Table 1: NoSQL Database Models. Adapted from (Hu et al., 2014)
In accordance (Hu et al., 2014; Moniruzzaman & Hossain, 2013; Pokorny, 2013), some of these NoSQL databases do not implement ACID fully, and can only be eventually consistent (Hu et al., 2014; Moniruzzaman & Hossain, 2013; Pokorny, 2013). NoSQL databases implement “eventual consistency” concept instead of “strong consistency,” where any updates and changes are replicated to the entire database eventually, but at any given time (Hu et al., 2014; Moniruzzaman & Hossain, 2013; Pokorny, 2013). The “eventually consistent” term means that the system will eventually become consistent but after some time (Hu et al., 2014; Moniruzzaman & Hossain, 2013; Pokorny, 2013). This principle of “eventual consistency” indicate more availability and greatly improve scalability at the expense of the full and immediate consistency (Hu et al., 2014; Moniruzzaman & Hossain, 2013; Pokorny, 2013). NoSQL database has particular architectures that use different possibilities of distribution, ensuring the availability of the data, and the access to the data using replication techniques. Figure 1 illustrates the characteristics of NoSQL databases, derived from (Moniruzzaman & Hossain, 2013).

Figure 1: Characteristics of NoSQL databases. Adapted from (Moniruzzaman & Hossain, 2013)
In accordance to (Chen & Zhang, 2014), the most popular NoSQL database is Apache Cassandra. Facebook in 2008 released Cassandra as open source (Chen & Zhang, 2014). Other NoSQL implementations include Apache Hadoop, MapReduce, MemcacheDB, and Voldemort (Chen & Zhang, 2014).
References
Abbasi, A., Sarker, S., & Chiang, R. (2016). Big data research in information systems: Toward an inclusive research agenda. Journal of the Association for Information Systems, 17(2), 3.
Chen, C. P., & Zhang, C.-Y. (2014). Data-intensive applications, challenges, techniques, and technologies: A survey of Big Data. Information Sciences, 275, 314-347.
Hu, H., Wen, Y., Chua, T.-S., & Li, X. (2014). Toward scalable systems for big data analytics: A technology tutorial. IEEE Access, 2, 652-687.
Moniruzzaman, A., & Hossain, S. A. (2013). NoSQL database: New era of databases for big data analytics-classification, characteristics, and comparison. arXiv preprint arXiv:1307.0191.
Pokorny, J. (2013).
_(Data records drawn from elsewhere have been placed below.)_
@[simp] theorem writeTmbCtl_keeps (s : State) (o : Nat) (v : Nat) :
    WroteKeeps s (State.writeTmbCtl s o v) := by
  unfold State.writeTmbCtl
  try dsimp only
  (repeat' split) <;> simp

@[simp] theorem writeAlarmStage_keeps (s : State) (f : Fld) (a : Nat) (o : Nat) (v : Nat) :
    WroteKeeps s (State.writeAlarmStage s f a o v) := by
  unfold State.writeAlarmStage
  try dsimp only
  (repeat' split) <;> simp

@[simp] theorem writeQuadRo_keeps (s : State) (q : Nat) (o : Nat) :
    WroteKeeps s (State.writeQuadRo s q o) := by
  unfold State.writeQuadRo
  try dsimp only
  (repeat' split) <;> simp

@[simp] theorem writeLaneRo_keeps (s : State) (l : Nat) (o : Nat) :
    WroteKeeps s (State.writeLaneRo s l o) := by
  unfold State.writeLaneRo
  try dsimp only
  (repeat' split) <;> simp

@[simp] theorem writeTestStat_keeps (s : State) (o : Nat) (v : Nat) :
    WroteKeeps s (State.writeTestStat s o v) := by
  unfold State.writeTestStat
  try dsimp only
  (repeat' split) <;> simp

@[simp] theorem writeGioRearm_keeps (s : State) (b : Nat) (o : Nat) (v : Nat) :
    WroteKeeps s (State.writeGioRearm s b o v) := by
  unfold State.writeGioRearm
  try dsimp only
  (repeat' split) <;> simp

@[simp] theorem rearmField_keeps (s : State) (g : Nat) (mask : Nat) :
    (State.rearmField s g mask).pending = s.pending ∧ (State.rearmField s g mask).fuses = s.fuses := by
  unfold State.rearmField
  simp

@[simp] theorem writeFioRearm_keeps (s : State) (g : Nat) (o : Nat) (v : Nat) :
    WroteKeeps s (State.writeFioRearm s g o v) := by
  unfold State.writeFioRearm
  try dsimp only
  (repeat' split) <;> simp

@[simp] theorem writeFioWake_keeps (s : State) (g : Nat) (o : Nat) (v : Nat) :
    WroteKeeps s (State.writeFioWake s g o v) := by
  unfold State.writeFioWake
  try dsimp only
  (repeat' split) <;> simp

@[simp] theorem writeReg_keeps (s : State) (r : Reg) (i : Nat) (high : Bool) (wide : Bool) (o : Nat) (v : Nat) :
    WroteKeeps s (State.writeReg s r i high wide o v) := by
  unfold State.writeReg
  try dsimp only
  (repeat' split) <;> simp

@[simp] theorem writeRequest_keeps (s : State) (m : Nat) (w : Nat) (o : Nat) (v : Nat) :
    WroteKeeps s (State.writeRequest s m w o v) := by
  unfold State.writeRequest
  try dsimp only
  (repeat' split) <;> simp

@[simp] theorem writeReplyRing_keeps (s : State) (m : Nat) (o : Nat) :
    WroteKeeps s (State.writeReplyRing s m o) := by
  unfold State.writeReplyRing
  try dsimp only
  (repeat' split) <;> simp

@[simp] theorem writeAt_keeps (s : State) (o : Nat) (wide : Bool) (v : Nat) (x4 : Located) :
    WroteKeeps s (State.writeAt s o wide v x4) := by
  unfold State.writeAt
  try dsimp only
  (repeat' split) <;> simp

@[simp] theorem writeChecked_keeps (s : State) (o : Nat) (off : Nat) (w : Width) (v : Nat) (p : Located) :
    (State.writeChecked s o off w v p).1.pending = s.pending ∧
      (State.writeChecked s o off w v p).1.fuses = s.fuses := by
  have h := writeAt_keeps s o (w == .w64) v p
  unfold State.writeChecked
  extract_lets narrow cas
  revert h
  generalize s.writeAt o (w == .w64) v p = out
  intro h
  (repeat' split) <;> simp_all [finishWrite_keeps]

@[simp] theorem setLatch_keeps (s : State) (port : Nat) (off : Nat) (v : Option Nat) :
    (State.setLatch s port off v).pending = s.pending ∧ (State.setLatch s port off v).fuses = s.fuses := by
  unfold State.setLatch
  simp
NoSQL databases: a step to database scalability in a web environment. International Journal of Web Information Systems, 9(1), 69-82.
Sadalage, J. P., & Fowler, M. (2013). NoSQL: A Brief Guide to the Emerging World of Polyglot Persistence (1st Edition ed.): Addison-Wesley.
Sakr, S., & Gaber, M. (2014). Large Scale and big data: Processing and Management: CRC Press.